When asked what the best strategy for pension funds in this low yield environment, Dan Fuss, the Loomis Sayles & Co. vice chairman, retorted there is none. All kidding aside, Mr. Fuss added "it really depends upon the fund and their circumstance." View more in this series

Dan Fuss: 'We passed the best time of the credit cycle'

Very little keeps Dan Fuss up at night, but the Loomis Sayles & Co. LP vice chairman is concerned about interest rates, the state of pension funds, credit risk and the so-called fiscal cliff.

Low interest rates are pushing more investors — especially public pension plans — to high yield and emerging market debt, he noted. Because public pension plans still have assumed rates of return over 7%, they are desperately chasing higher yields but also are taking on more risk.

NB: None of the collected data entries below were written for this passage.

-- ==== Sys2Proof/Laws/Buffers.lean ====
section
/-! SUPPORT. The laws of the 256-byte buffers and of `build_frame` (42 R148). -/

namespace Sys2Proof.Laws
open Sys2Proof.Machine

theorem bufOverwrite_toList (b : Buf) (s : List Byte) :
    (bufOverwrite b s).toList = s.take 256 ++ b.toList.drop s.length := by
  simp [bufOverwrite, Vector.toList]

@[simp] theorem bufOverwrite_nil (b : Buf) : bufOverwrite b [] = b := by
  apply Vector.toList_inj.1; simp [bufOverwrite_toList]

/-- What has been written is read back. -/
theorem bufPrefix_overwrite (b : Buf) (s : List Byte) (h : s.length ≤ 256) :
    bufPrefix (bufOverwrite b s) s.length = s := by
  simp [bufPrefix, bufOverwrite_toList, List.take_of_length_le h]

theorem bufGet_overwrite (b : Buf) (s : List Byte) (i : Nat) (h : s.length ≤ 256) :
    bufGet (bufOverwrite b s) i = if i < s.length then byteAt s i else bufGet b i := by
  simp only [bufGet, bufOverwrite_toList, List.take_of_length_le h, byteAt, List.getD_eq_getElem?_getD,
    List.getElem?_append]
  split
  · rfl
  · rw [List.getElem?_drop]; congr 2; omega

theorem bufGet_set (b : Buf) (i j : Nat) (v : Byte) :
    bufGet (bufSet b i v) j = if j = i ∧ j < 256 then v else bufGet b j := by
  simp only [bufGet, bufSet, List.getD_eq_getElem?_getD, Vector.toList_setIfInBounds, List.getElem?_set]
  by_cases h : i = j
  · subst h
    by_cases h2 : i < 256
    · simp [h2]
    · simp [h2]
  · simp [h, Ne.symm h]

/-- Writing the next byte after an overwritten part. -/
theorem bufSet_overwrite (b : Buf) (s : List Byte) (v : Byte) (h : s.length < 256) :
    bufSet (bufOverwrite b s) s.length v = bufOverwrite b (s ++ [v]) := by
  apply Vector.toList_inj.1
  rw [bufOverwrite_toList, bufSet, Vector.toList_setIfInBounds, bufOverwrite_toList,
    List.take_of_length_le (by omega), List.take_of_length_le (by simp; omega),
    List.set_append_right _ _ le_rfl]
  have hl : b.toList.length = 256 := by simp
  obtain ⟨x, hx⟩ : ∃ x, b.toList.drop s.length = x :: b.toList.drop (s.length + 1) :=
    ⟨b.toList[s.length]'(by omega), List.drop_eq_getElem_cons (by omega)⟩
  simp [hx]

theorem bufPrefix_eq_map (b : Buf) (n : Nat) (h : n ≤ 256) :
    bufPrefix b n = (List.range n).map (bufGet b) := by
  apply List.ext_getElem
  · simp [bufPrefix, h]
  · intro i h1 h2
    simp [bufPrefix] at h1
    simp [bufPrefix, bufGet, List.getD_eq_getElem?_getD, h1.2]

@[simp] theorem buildFrame_length (code : Byte) (payload : List Byte) :
    (buildFrame code payload).length = payload.length + 4 := by simp [buildFrame]

end Sys2Proof.Laws
end

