/-- One good write cycle with its settle delay, from its select on (R185, R187, R189). -/
theorem run_writeCycle_ok {stop : State → Bool} (a : Half) (d : Byte) (m : Nat) (s : State)
    (hgo : KeepsGoing stop s.dispState) (hs : s.schedule = []) (hset : s.settling = false)
    (hr : s.busReady = true) (hl : s.busLock = .heldBy .dispatcher) (hcs : s.cs = .deasserted)
    (hc : s.cycle = none) (hst : nextStatus s = .ok) :
    runUntil stop (6 + m) (selectCycle (.write a d) s) =
      runUntil stop m { popStatus s with
        store := writeNow s a d, blkIndex := s.blkIndex + 1,
        trace := s.trace ++ writeEvents a d } := by
  rw [show 6 + m = (busOutBytes (.write a d)).length + (m + 2) by simp [busOutBytes, halfBytes]; omega]
  rw [run_outBytes (.write a d) .ok (m + 2) (busOutBytes (.write a d)) 0 (selectCycle (.write a d) s)
    (by simpa [selectCycle, hl] using hgo) (by simp [selectCycle, hl, hs])
    (by simp [selectCycle, hl, hset]) (by simp [selectCycle, hl, hr])
    (by simp [selectCycle, hl, hst]) rfl]
  rw [runUntil_turn (hgo _ (by simp) (by simp [selectCycle, hl])), runUntil_turn]
  · congr 1
    simp only [selectCycle, hl, if_true]
    rw [turn_of_no_schedule, turn_of_no_schedule]
    · simp [dispatcherTurn, hset, hr, cycleTurn, finishCycle, observe, endSettle, hcs, hc,
        busOutBytes, halfBytes, writeEvents, Config.busOpWrite, writeNow]
    · simp [hs]
    · rw [turn_of_no_schedule (by simp [hs])]
      simp [dispatcherTurn, hset, hr, cycleTurn, finishCycle, observe, hs]
  · apply hgo
    · right
      rw [turn_of_no_schedule (by simp [selectCycle, hl, hs])]
      simp [dispatcherTurn, selectCycle, hl, hset, hr, cycleTurn, finishCycle, observe]
    · rw [turn_of_no_schedule (by simp [selectCycle, hl, hs])]
      simp [dispatcherTurn, selectCycle, hl, hset, hr, cycleTurn, finishCycle, observe]

/-- One failed write cycle, from its select on (R190, R191, R59). -/
theorem run_writeCycle_fail {stop : State → Bool} (a : Half) (d : Byte) (m : Nat) (s : State)
    (hgo : KeepsGoing stop s.dispState) (hs : s.schedule = []) (hset : s.settling = false)
    (hr : s.busReady = true) (hl : s.busLock = .heldBy .dispatcher) (hcs : s.cs = .deasserted)
    (hc : s.cycle = none) (hst : nextStatus s = .fail) :
    runUntil stop (5 + m) (selectCycle (.write a d) s) =
      runUntil stop m { popStatus s with
        store := writeNow s a (Config.freeByte (s.draws + 1)),
        draws := s.draws + 2, busStatus := .fail,
        trace := s.trace ++ writeFailEvents a d } := by
  rw [show 5 + m = (busOutBytes (.write a d)).length + (m + 1) by simp [busOutBytes, halfBytes]; omega]
  rw [run_outBytes (.write a d) .fail (m + 1) (busOutBytes (.write a d)) 0 (selectCycle (.write a d) s)
    (by simpa [selectCycle, hl] using hgo) (by simp [selectCycle, hl, hs])
    (by simp [selectCycle, hl, hset]) (by simp [selectCycle, hl, hr])
    (by simp [selectCycle, hl, hst]) rfl]
  rw [runUntil_turn (hgo _ (by simp) (by simp [selectCycle, hl]))]
  congr 1
  simp only [selectCycle, hl, if_true]
  rw [turn_of_no_schedule (by simp [hs])]
  simp [dispatcherTurn, hset, hr, cycleTurn, finishCycle, observe, hcs, hc, storeUnspecified,
    busOutBytes, halfBytes, writeFailEvents, Config.busOpWrite, writeNow]

/-- The first `k` bytes that the read cycle under way in `s` delivers with status `st`: what it finds in
the device, or unspecified ones. -/
def deliveredData (s : State) (a : Half) (k : Nat) : CycleStatus → List Byte
  | .ok => deviceReadBlock s.params s.draws s.store a k
  | .fail => freeBytes k s.draws

@[simp] theorem freeBytes_length (n d : Nat) : (freeBytes n d).length = n := by simp [freeBytes]

theorem deliveredData_length (s : State) (a : Half) (k : Nat) (st : CycleStatus) :
    (deliveredData s a k st).length = k := by
  cases st <;> simp [deliveredData]

/-- The free values `k` bytes of a read cycle of status `st` use up. -/
def usedDraws (k : Nat) : CycleStatus → Nat
  | .ok => 0
  | .fail => k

"Credit risk is rising, and it is not reflected in the market," Mr. Fuss warned. "We passed the best time of the credit cycle sometime in the summer of 2011."

Nonetheless, Mr. Fuss' outlook for 2013 remains relatively positive. Although he thinks chances are good for an economic slowdown, it should fall short of a recession. Meanwhile, the low interest rates are likely to lead corporations to continue issuing bonds.

"Big corporations are borrowing money they don't need," Mr. Fuss said. Some are using the proceeds to fund their pension plan. Others are using the fresh issuances to repay older, higher interest rate bonds.

"If you are going to borrow, and put it in the pension plan, I'll be cheering," he quipped.

But the chances for a good year also depend on Washington, which must address the fiscal cliff. When asked for his thoughts on the matter, he said: "The problem is real, it is big, it is growing and it is understated."